5.0.1 seems to be released somewhere around 03/2009. [http://
sourceforge.net/projects/cx-oracle/files/]. +1 for requiring 5.0.1.

We could probably detect the cx_oracle version and based on that use
either the _rowhandler approach or the _outputtypehandler approach.
This seems like overkill to me. We do not have backwards compatibility
requirements for old library versions, right?

- Anssi

Shai Berger

unread,
Aug 30, 2012, 4:23:44 PM8/30/12
to django-d...@googlegroups.com
Hi Ian, Jacob, Anssi and all,

Thanks for the quick and positive responses.

On Wednesday 29 August 2012, Ian Kelly wrote:
>https://github.com/ikelly/django/commit/086f502a1c2acb9db27531f7df78cb9df9ab83bd
>
> Shai, if you would be willing to try this patch, I'd like to hear your
> results.

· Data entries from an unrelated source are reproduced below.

theorem execEntdaa_planes (t : Nat) (addr : BitVec 7) (s : State) : ∃ s1, execEntdaa t addr s = .next s1 ∧ Planes (s.at t) s1 := by
  refine ⟨_, rfl, State.run_planes (fun x hx => ?_)⟩
  repeat' first
    | with_reducible assumption | intro _ | with_reducible apply ite_planes | dsimp only | split | with_reducible apply mk_planes

theorem execSetdasa_planes (t : Nat) (static : BitVec 7) (dynamic : BitVec 7) (s : State) :
    ∃ s1, execSetdasa t static dynamic s = .next s1 ∧ Planes (s.at t) s1 := by
  refine ⟨_, rfl, State.run_planes (fun x hx => ?_)⟩
  repeat' first
    | with_reducible assumption | intro _ | with_reducible apply ite_planes | dsimp only | split | with_reducible apply mk_planes

theorem execGetstatus_planes (t : Nat) (s : State) : ∃ s1, execGetstatus t s = .next s1 ∧ Planes (s.at t) s1 := by
  refine ⟨_, rfl, State.run_planes (fun x hx => ?_)⟩
  repeat' first
    | with_reducible assumption | intro _ | with_reducible apply State.takeFree_planes | with_reducible apply State.emit_planes
    | with_reducible apply ite_planes | dsimp only | split | with_reducible apply mk_planes

theorem execVendorSend_planes (t : Nat) (who : BitVec 8) (chan : Fin 64) (count : Nat) (doorbell : Bool) (words : List (BitVec 32)) (s : State) :
    ∃ s1, execVendorSend t who chan count doorbell words s = .next s1 ∧ Planes (s.at t) s1 := by
  refine ⟨_, rfl, State.run_planes (fun x hx => ?_)⟩
  repeat' first
    | with_reducible assumption | intro _ | with_reducible apply State.emit_planes | with_reducible apply State.vendorSend_planes
    | with_reducible apply ite_planes | dsimp only | split | with_reducible apply mk_planes

theorem execVendorReceive_planes (t : Nat) (who : BitVec 8) (chan : Fin 64) (count : Nat) (s : State) :
    ∃ s1, execVendorReceive t who chan count s = .next s1 ∧ Planes (s.at t) s1 := by
  refine ⟨_, rfl, State.run_planes (fun x hx => ?_)⟩
  repeat' first
    | with_reducible assumption | intro _ | with_reducible apply State.emit_planes | with_reducible apply State.vendorReceive_planes
    | with_reducible apply ite_planes | dsimp only | split | with_reducible apply mk_planes

theorem execVendorWindow_planes (t : Nat) (who : BitVec 8) (chan : Fin 64) (s : State) :
    ∃ s1, execVendorWindow t who chan s = .next s1 ∧ Planes (s.at t) s1 := by
  refine ⟨_, rfl, State.run_planes (fun x hx => ?_)⟩
  repeat' first
    | with_reducible assumption | intro _ | with_reducible apply State.vendorWindow_planes | with_reducible apply ite_planes | dsimp only
    | split | with_reducible apply mk_planes

theorem execRegisterRead_planes (t : Nat) (fn : Fin 64) (off : Nat) (size : Nat) (s : State) :
    ∃ s1, execRegisterRead t fn off size s = .next s1 ∧ Planes (s.at t) s1 := by
  refine ⟨_, rfl, State.run_planes (fun x hx => ?_)⟩
  repeat' first
    | with_reducible assumption | intro _ | with_reducible apply State.readReg_planes | with_reducible apply State.emit_planes
    | with_reducible apply ite_planes | dsimp only | split | with_reducible apply mk_planes
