-- ==== Sys2Proof/Tests/Slice0.lean ====
section
/-!
SUPPORT. Tests: an ill-formed command for each check of WellFormed; for each statement, states and operands that meet its hypotheses, for
each of its clauses; and single steps whose results the spec's own tables and examples give.
-/

namespace Sys2Proof.Tests

open Sys2Proof.Machine

set_option Elab.async false

/-! ## Ill-formed commands: each check refuses one -/

/-- A frame of the two-byte MAIL kind of nothing: its payload does not fit a length of zero. -/
def longFrame : Frame := { hdr := 0, data := 1 }

def src0 : Source := { who := 0, path := .mail }

theorem test_wf_slots : ([.load 0 0 1 4, .loadVerifyDone 0 0 4 0, .loadVerifyDone 0 0 0 (2 ^ 24 + 1), .stage 0 0 1 4, .drop 0 0 1 4] :
    List Instr).all (fun c => !c.wf) = true := by decide +kernel

theorem test_wf_engines : ([.operationComplete 0 0 0 10 [], .operationComplete 0 0 0 1 [768], .tileRedo 0 0 0 768 true true,
    .fieldTestComplete 0 0 130 true, .recordWritten 0 0 16384] : List Instr).all (fun c => !c.wf) = true := by decide +kernel

theorem test_wf_accesses : ([.bar2Write 0 0 (2 ^ 37 - 1) [0, 0], .bar2Write 0 0 0 [], .bar2Read 0 0 (2 ^ 37) 1,
    .patrolScrub 0 0 [{ addr := 2 ^ 28, site := .fast, corrected := true }] 0, .registerWrite 0 0 2 4 0, .registerRead 0 0 0 3,
    .ringEnable 0 0 9 0] : List Instr).all (fun c => !c.wf) = true := by decide +kernel

theorem test_wf_frames : ([.reducePart 0 0 0 longFrame, .tileFrame 0 0 0 longFrame, .readRequest 0 0 0 longFrame, .syncFrame 0 0 0 longFrame,
    .mailFrame 0 0 0 longFrame, .presence 0 0 0 longFrame, .offer 0 0 0 longFrame 0, .refuse 0 0 0 longFrame, .leave 0 0 0 longFrame,
    .level 0 0 0 longFrame, .hold 0 0 0 longFrame, .creditReturn 0 0 0 longFrame, .creditGrant 0 0 0 longFrame, .voidFrame 0 0 0 longFrame,
    .frameForward 0 0 0 longFrame, .heartbeat 0 0 0 longFrame, .timeSync 0 0 0 longFrame, .delayRequest 0 0 0 longFrame,
    .delayResponse 0 0 0 longFrame] : List Instr).all (fun c => !c.wf) = true := by decide +kernel

theorem test_wf_management : ([.thermalSample 0 0 [20, 20, 20, 20], .vendorSend 0 0x60 0 2 false [0], .getVersion 0 4 0 [],
    .getCapabilities 0 4 0 [], .negotiateAlgorithms 0 4 0 [], .getDigests 0 4 0 [], .getCertificate 0 4 0 [], .challenge 0 4 0 [],
    .getMeasurements 0 4 0 [], .keyExchange 0 4 0 [], .finish 0 4 0 [] true 0, .getEncapsulatedRequest 0 4 0 [],
    .deliverEncapsulatedResponse 0 4 0 [], .endSession 0 4 0 [], .chunkSend 0 4 0 [], .chunkGet 0 4 0 [], .setCertificate 0 4 0 [] 0] :
    List Instr).all (fun c => !c.wf) = true := by decide +kernel

theorem test_wf_bundles : ∀ l : List Byte, 2 ^ 25 < l.length →
    (Instr.fwWrite 0 0 true l).wf = false ∧ (Instr.updateComponent 0 0x60 l).wf = false := by
  intro l h
  simp [Instr.wf]
  omega

/-! ## States -/

/-- A serving figure of one cell: tenant 0 generates and learns on core 0, layer 1 is home and served at cell 0, its lead. -/
def fig0 : Figure :=
  { level := 3, phase := 1, ident := 5, secver := 1, cellMask := 1, stop := false, manifest := 0, digest := 7
    chains := [{ clusters := 1, index := 0, stages := [1], share := 64 }]
    tenants := [{ tenant := 0, hostFn := 0, gen := true, learn := true, cores := 1 }]
    pools := [{ tenant := 0, fastBw := 1, slowBw := 1, fastFloor := 0, fastLimit := 1000, slowFloor := 0, slowLimit := 1000 }]
    reqtabs := [{ tenant := 0, first := 0, count := 16 }], quantum := 256, queues := [{ tenant := 0, weights := [1] }], binds := []
    deepest := 0, minShare := 40, maxShare := 400, power := [], freeze := [], updates := [], fenceReserve := 2, redoReserve := 4
    costs := [{ tokens := 512, draft := 8, context := 4096, duration := 1000 }], replicas := 1
    places := [{ layer := 1, seat := 0xFFFF, cell := 0, kind := 2, home := true, serve := true, reference := false, format := 0, replica := 0 }] }
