-- ==== Sys2Proof/Machine/RegOps.lean ====
section
/-! DEFINITION. When BAR0 accepts a write and who may make it (chapter 18: R505, R508, R510, R513, R441). -/

namespace Sys2Proof.Machine

open Sys2Proof

/-- BAR0 takes the function's writes: start-up is complete and none of R505's states holds. -/
def bar0Open (s : State) (f : Nat) : Bool :=
  s.running && !s.boot.nursery && !(s.func f).flr && (f = 0 || (s.tsec f).tdi ≠ .error)

/-- The same for the BOOT_ registers, which nursery mode accepts too (R494, R505). -/
def bootOpen (s : State) (f : Nat) : Bool :=
  !s.boot.fatal && !(s.func f).flr && (s.boot.nursery || s.boot.done) && (f = 0 || (s.tsec f).tdi ≠ .error)

/-- A register of class PF0. -/
def pf0Open (s : State) (f : Nat) : Bool := bar0Open s f && f = 0

/-- A core-window register that PF0 and the core's owner may write (class Own), in the core's domain (R508, R510). -/
def coreWindowOpen (s : State) (f n : Nat) : Bool :=
  bar0Open s f && coreUp s n && (f = 0 || (s.core n).owner = f)

/-- A write of a register row: the effect while BAR0 accepts it, else nothing. -/
def regWrite (s : State) (ok : Bool) (f : State → State) : Out := .next (if ok then f s else s)

/-- The block that a function's access to window 4 reaches: PF0's goes to the function that PCI_FN_SEL names (R407, R509). -/
def setupFn (s : State) (f : Nat) : Nat := if f = 0 then s.pci.fnSel.toNat else f

end Sys2Proof.Machine
end

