-- ==== Sys2Proof/Machine/CoreFetch.lean ====
section
/-! DEFINITION. A job on a core and the operations of the fetch engine (chapters 03 and 05): start, program load, decode of
END, NOP, FETCH, FWAIT, LOOP and SETI, the landing of rows, credit stall, the end of the job. -/

namespace Sys2Proof.Machine

open Sys2Proof Numeric

/-! ## Start and load (R152, R153) -/

/-- A job as it starts on a core. -/
def newRun (job owner : Nat) (image : DWord) : Run := {
  job := job
  owner := owner
  image := image
  phase := .loading
  count := 0
  workset := 0
  init := []
  pos := 0
  iregs := List.replicate 7 0
  loops := []
  decodeEnded := false
  suspending := false
  ended := false
  queue := []
  nextPlane := 0
  array := []
  transfers := []
  nextXfer := 0
  stores := []
  signals := []
  reside := []
  unreside := []
  ending := none }

/-- The job that Liftline assigned starts: the owner changes if needed, with the scrub of R109, and the load begins. -/
def startJob (c : Nat) (s : State) : State :=
  match (s.core c).assigned with
  | none => s
  | some (job, owner, image) =>
    let s := if (s.core c).owner = owner then s else scrubCore c owner s
    let stops := (s.longWaiters (.job job)).any fun w => w.2 = 0x18
    settleSuspend c (updCore s c fun k => { k with
      assigned := none
      run := some { newRun job owner image with suspending := stops }
      errIndex := 0
      errCode := 0
      errValid := false })

/-- The core may start its assigned job: it is in service and idle, and a suspended job on it has the same owner (R112). -/
def canStart (s : State) (c : Nat) : Bool :=
  let k := s.core c
  coreUp s c && k.run.isNone &&
  match k.assigned with
  | none => false
  | some (_, owner, _) => match k.kept with
    | none => true
    | some x => x.run.owner = owner

def execJobStart (core : CoreId) (s : State) : Out := whenRunning s (canStart s core) (startJob core)

/-- A source of bytes: DRAM by device address, or shared SRAM by byte offset. -/
inductive Place2 where
  | dram (a : Nat)
  | sram (a : Nat)
deriving DecidableEq, Repr

/-- The place that an image address names, or none when it breaks the layout of R152. -/
def imagePlace (s : State) (owner : Nat) (img : DWord) : Option Place2 :=
  let v := img.toNat
  if v < 2 ^ 63 then (if v % 64 = 0 then some (.dram v) else none)
  else if v % 64 = 0 ∧ v / 2 ^ 26 % 2 ^ 37 = 0 then some (.sram (4096 * (s.tenant owner).base.toNat + v % 2 ^ 26)) else none

/-- The owner may read `n` bytes there (R162). -/
def mayReadPlace (s : State) (owner : Nat) (p : Place2) (n : Nat) : Bool :=
  match p with
  | .dram a => mayReadDram s owner a n
  | .sram a => maySram s owner a n

def placeRows (s : State) (p : Place2) (rows : Nat) : List RowData :=
  (List.range rows).map fun i => match p with
    | .dram a => dramRow s (a + 64 * i)
    | .sram a => sramRow s (a + 64 * i)

/-- The load ends the job before any operation runs (R152). -/
def loadFails (c : Nat) (st : BitVec 16) (detail : Word) (s : State) : State := setRun c (failRun st detail) s

def loadPoisoned (c : Nat) (s : State) : State :=
  loadFails c St.dataPoison 0 (updCore s c fun k => { k with fault := { k.fault with poison := true } })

Please bear in mind that this is currently only a POC, so it
> could be buggy -- I've only run it through the basic tests.
>

This looks very promising, I will try it next week. On a first look, there is
just one thing about it that I don't like, and it is related to Jacob's
comments --

On Wed, Aug 29, 2012 at 10:34 AM, Jacob Kaplan-Moss <ja...@jacobian.org>
wrote:
> I'm generally adverse to introducing more settings -- settings creep
> is a real problem -- so a couple of alternate ideas you might consider
> in producing a patch:
>
> 1. Just pick one correct behavior, probably for each type. My guess
> would be that ints and floats should get the fast behavior, and
> decimals the slow-but-correct one. If you're using a decimal field
> it's because you care about precision, so correctness makes more sense
> there IMO.
>
This would definitely be preferrable to a setting, but it doesn't cover all
cases -- we have some raw queries where expressions are being selected. The
default number type in this case -- in current code as well as Ian's patch --
is to return the data as a string and convert it to int or Decimal. Our code,
which was written against other database systems, tries to use the result in
arithmetic with floats, and this fails (you can't add Decimals to floats).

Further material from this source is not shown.